[Aim of the exercise]:
Copy each line below that has "testWords".
*** Opening The data ***
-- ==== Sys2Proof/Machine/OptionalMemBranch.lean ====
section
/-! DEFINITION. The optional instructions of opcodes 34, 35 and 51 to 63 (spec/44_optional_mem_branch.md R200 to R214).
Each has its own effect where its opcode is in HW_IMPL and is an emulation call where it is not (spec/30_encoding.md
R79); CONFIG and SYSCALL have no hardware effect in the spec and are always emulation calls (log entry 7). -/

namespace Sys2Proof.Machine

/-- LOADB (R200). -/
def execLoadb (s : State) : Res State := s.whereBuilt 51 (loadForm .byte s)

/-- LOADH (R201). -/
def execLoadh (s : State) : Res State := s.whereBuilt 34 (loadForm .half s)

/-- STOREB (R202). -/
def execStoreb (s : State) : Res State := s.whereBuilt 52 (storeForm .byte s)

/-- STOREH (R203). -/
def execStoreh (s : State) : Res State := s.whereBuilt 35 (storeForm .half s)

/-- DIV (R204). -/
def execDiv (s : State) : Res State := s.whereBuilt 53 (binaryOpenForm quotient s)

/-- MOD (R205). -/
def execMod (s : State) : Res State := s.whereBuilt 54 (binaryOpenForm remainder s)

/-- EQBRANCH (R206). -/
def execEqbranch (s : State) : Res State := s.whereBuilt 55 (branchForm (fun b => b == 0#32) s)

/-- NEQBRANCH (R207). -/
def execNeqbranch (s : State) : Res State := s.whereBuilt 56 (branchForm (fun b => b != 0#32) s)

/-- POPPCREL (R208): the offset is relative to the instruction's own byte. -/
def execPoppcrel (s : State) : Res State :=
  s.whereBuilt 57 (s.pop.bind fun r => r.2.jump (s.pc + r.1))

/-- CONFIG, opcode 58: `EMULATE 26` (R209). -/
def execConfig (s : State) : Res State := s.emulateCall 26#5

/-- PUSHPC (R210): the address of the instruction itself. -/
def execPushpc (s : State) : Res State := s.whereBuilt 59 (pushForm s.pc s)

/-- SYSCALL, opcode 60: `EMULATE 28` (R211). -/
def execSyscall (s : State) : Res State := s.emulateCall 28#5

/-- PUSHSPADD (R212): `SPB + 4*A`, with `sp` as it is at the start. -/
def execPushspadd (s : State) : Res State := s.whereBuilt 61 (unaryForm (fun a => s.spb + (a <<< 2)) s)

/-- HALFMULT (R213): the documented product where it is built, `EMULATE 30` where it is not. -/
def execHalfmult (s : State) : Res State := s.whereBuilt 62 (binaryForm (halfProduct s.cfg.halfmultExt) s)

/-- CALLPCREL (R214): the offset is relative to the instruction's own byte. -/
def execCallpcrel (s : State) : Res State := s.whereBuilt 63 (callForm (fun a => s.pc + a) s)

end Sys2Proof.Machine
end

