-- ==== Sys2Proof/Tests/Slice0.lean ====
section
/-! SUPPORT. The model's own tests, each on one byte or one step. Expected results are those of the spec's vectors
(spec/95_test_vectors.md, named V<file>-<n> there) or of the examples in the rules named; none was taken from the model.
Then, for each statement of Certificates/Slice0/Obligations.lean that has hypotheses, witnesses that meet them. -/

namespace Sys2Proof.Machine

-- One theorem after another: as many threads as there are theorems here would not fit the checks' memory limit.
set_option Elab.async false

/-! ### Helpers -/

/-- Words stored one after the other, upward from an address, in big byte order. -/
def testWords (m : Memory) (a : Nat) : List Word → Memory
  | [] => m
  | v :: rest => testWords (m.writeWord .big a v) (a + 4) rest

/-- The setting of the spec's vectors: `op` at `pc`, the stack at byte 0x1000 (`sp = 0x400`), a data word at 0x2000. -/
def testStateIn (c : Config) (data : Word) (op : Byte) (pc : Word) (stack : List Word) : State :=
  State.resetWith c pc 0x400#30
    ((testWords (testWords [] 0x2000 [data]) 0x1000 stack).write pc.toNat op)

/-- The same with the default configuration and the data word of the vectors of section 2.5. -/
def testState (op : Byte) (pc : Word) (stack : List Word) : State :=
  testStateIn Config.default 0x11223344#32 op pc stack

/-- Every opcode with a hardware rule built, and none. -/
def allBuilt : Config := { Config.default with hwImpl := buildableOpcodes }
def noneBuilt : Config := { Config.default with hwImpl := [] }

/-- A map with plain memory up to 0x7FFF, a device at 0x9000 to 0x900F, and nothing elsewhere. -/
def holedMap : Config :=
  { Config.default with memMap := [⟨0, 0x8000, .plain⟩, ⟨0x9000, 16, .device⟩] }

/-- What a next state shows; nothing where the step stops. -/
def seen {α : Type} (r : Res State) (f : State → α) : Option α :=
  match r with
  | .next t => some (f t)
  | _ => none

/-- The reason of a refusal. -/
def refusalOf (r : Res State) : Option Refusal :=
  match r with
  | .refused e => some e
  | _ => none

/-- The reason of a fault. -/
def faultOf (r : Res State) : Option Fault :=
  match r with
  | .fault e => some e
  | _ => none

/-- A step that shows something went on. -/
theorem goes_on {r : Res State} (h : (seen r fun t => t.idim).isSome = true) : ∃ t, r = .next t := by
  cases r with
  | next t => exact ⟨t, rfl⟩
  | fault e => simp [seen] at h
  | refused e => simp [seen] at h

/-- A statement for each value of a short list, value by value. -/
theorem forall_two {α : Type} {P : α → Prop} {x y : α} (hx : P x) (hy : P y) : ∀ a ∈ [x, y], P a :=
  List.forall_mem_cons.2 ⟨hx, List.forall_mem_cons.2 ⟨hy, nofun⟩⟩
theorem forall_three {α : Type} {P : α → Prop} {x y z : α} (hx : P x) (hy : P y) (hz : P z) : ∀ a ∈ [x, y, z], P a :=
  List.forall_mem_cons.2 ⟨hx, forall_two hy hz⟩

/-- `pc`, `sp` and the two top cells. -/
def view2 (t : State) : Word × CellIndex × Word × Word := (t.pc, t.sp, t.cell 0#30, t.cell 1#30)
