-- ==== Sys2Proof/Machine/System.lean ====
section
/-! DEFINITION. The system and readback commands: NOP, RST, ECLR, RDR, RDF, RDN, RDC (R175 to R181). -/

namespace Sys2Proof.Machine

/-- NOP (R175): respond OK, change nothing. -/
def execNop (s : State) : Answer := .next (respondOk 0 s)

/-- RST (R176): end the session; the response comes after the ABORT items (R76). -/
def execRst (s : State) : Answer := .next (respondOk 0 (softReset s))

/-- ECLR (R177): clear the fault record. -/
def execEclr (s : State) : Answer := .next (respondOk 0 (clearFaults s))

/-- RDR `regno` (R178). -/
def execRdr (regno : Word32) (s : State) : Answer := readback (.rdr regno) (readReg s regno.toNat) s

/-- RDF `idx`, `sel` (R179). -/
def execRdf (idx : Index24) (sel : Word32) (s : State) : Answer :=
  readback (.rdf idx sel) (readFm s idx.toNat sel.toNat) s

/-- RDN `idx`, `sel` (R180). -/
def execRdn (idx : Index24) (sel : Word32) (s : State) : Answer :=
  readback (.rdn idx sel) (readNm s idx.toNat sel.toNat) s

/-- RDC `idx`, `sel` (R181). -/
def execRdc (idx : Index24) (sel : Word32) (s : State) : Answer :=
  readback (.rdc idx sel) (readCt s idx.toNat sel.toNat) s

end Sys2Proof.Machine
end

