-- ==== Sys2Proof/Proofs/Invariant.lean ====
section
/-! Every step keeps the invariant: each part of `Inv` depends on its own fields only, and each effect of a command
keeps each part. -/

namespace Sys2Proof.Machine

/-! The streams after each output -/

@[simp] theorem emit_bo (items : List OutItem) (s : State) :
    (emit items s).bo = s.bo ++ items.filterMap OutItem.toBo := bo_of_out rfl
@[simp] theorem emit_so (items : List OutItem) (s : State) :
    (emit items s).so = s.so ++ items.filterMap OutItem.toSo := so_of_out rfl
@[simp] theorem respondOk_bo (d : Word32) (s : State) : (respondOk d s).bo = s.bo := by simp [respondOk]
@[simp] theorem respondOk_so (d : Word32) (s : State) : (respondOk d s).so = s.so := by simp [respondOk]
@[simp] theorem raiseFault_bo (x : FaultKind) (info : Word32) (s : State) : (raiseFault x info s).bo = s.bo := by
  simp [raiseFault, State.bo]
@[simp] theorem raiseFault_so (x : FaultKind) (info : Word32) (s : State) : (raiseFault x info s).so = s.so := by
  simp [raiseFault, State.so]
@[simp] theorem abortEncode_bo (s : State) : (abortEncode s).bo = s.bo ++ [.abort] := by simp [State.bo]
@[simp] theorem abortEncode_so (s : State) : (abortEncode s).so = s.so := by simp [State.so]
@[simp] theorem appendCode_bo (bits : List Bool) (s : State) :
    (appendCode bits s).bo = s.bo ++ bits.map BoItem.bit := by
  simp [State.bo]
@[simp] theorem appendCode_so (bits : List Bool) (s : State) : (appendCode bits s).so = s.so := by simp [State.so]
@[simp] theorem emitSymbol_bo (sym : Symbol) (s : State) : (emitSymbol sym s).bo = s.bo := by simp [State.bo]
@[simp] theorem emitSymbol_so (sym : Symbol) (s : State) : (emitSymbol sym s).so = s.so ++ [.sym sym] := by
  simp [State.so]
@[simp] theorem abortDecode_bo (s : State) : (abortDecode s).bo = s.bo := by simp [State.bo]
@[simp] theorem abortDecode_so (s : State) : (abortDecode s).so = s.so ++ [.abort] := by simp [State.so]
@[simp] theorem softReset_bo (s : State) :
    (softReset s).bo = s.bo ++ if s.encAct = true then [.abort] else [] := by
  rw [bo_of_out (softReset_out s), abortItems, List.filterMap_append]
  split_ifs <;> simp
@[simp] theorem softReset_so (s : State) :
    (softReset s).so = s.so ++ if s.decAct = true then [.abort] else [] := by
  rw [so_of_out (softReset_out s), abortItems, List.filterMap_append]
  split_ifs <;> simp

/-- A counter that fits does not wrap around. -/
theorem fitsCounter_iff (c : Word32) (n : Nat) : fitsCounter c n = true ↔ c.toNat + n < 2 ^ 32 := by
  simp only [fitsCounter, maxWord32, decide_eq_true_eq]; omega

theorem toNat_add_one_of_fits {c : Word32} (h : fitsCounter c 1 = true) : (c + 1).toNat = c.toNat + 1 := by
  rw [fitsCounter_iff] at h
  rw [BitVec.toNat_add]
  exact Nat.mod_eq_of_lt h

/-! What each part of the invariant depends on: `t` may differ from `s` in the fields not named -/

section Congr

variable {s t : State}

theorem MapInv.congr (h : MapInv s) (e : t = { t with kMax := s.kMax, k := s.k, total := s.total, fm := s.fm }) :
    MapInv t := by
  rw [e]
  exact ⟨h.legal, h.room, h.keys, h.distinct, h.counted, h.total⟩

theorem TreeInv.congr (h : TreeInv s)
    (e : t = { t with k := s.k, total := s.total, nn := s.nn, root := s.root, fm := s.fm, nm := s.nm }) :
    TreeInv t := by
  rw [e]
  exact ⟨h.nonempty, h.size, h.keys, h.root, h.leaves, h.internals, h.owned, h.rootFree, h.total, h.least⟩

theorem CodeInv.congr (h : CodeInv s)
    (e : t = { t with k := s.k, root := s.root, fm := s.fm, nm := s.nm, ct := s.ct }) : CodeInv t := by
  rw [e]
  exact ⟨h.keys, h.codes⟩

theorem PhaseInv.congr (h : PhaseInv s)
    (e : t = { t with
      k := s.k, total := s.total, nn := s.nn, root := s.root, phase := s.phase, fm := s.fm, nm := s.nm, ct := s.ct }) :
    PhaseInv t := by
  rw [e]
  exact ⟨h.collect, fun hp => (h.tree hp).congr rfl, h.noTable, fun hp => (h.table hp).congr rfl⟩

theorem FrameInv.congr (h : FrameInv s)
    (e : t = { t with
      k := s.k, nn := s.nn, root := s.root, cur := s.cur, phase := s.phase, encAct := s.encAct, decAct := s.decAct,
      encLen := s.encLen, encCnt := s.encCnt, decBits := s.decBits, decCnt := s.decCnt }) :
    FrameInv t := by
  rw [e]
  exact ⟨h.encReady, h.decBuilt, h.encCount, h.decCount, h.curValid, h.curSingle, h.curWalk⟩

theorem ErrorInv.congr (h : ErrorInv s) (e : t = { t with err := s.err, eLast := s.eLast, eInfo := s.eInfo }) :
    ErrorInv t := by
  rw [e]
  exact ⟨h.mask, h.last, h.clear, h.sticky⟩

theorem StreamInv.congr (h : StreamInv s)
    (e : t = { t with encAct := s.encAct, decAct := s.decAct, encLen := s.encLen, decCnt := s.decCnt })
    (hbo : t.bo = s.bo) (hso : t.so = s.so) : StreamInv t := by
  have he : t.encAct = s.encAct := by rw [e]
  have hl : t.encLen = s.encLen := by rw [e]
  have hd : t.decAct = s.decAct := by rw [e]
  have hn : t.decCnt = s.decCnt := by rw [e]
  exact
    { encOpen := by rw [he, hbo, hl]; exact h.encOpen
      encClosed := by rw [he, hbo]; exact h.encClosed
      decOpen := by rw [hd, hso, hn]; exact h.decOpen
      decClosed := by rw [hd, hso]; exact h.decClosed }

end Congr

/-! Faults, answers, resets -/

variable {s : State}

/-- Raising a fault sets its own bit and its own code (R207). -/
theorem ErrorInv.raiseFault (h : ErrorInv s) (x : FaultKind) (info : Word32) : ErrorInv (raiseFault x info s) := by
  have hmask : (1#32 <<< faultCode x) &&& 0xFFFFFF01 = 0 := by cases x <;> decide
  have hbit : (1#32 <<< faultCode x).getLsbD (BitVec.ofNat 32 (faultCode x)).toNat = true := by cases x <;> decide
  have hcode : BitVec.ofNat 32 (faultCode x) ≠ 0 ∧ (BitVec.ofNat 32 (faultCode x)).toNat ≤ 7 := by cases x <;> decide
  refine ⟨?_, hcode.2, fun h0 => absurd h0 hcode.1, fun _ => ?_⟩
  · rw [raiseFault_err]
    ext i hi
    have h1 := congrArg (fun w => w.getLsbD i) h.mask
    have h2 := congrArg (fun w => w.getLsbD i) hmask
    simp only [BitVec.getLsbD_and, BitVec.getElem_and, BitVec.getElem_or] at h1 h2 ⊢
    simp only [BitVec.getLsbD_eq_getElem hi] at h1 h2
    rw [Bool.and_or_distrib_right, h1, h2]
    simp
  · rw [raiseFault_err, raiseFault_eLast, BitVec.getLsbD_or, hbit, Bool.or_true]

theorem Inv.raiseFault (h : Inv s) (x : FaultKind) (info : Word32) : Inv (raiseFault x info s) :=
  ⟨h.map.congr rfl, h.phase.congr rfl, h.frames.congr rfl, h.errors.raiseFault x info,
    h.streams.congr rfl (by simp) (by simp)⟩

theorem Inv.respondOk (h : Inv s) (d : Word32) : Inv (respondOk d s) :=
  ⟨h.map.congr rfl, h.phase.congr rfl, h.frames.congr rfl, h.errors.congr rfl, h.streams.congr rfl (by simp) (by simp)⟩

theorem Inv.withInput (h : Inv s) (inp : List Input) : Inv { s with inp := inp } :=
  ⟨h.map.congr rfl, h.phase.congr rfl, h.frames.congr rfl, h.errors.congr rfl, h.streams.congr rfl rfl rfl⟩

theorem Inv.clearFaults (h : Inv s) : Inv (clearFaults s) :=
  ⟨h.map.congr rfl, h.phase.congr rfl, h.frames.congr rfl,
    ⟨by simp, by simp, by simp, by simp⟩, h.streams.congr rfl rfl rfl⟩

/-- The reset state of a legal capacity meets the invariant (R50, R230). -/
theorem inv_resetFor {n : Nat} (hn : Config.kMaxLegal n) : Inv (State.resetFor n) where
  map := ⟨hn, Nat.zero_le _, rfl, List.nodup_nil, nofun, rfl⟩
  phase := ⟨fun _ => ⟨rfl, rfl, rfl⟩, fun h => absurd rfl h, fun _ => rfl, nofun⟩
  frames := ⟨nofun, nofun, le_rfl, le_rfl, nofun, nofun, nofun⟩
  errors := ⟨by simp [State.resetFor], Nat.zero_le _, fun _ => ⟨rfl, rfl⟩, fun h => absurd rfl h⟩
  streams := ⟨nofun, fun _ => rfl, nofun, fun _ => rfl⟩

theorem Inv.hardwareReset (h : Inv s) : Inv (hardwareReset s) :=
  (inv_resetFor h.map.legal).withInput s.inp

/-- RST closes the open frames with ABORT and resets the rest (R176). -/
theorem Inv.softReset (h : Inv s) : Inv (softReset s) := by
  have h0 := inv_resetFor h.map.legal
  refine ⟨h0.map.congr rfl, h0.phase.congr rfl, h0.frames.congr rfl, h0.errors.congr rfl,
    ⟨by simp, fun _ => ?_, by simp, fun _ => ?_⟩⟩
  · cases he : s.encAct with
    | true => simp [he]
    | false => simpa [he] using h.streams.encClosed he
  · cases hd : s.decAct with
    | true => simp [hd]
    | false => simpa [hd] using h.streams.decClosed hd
*** Closing The data ***
[Written answer]:
def testWords (m : Memory) (a : Nat) : List Word → Memory
  | v :: rest => testWords (m.writeWord .big a v) (a + 4) rest
    ((testWords (testWords [] 0x2000 [data]) 0x1000 stack).write pc.toNat op)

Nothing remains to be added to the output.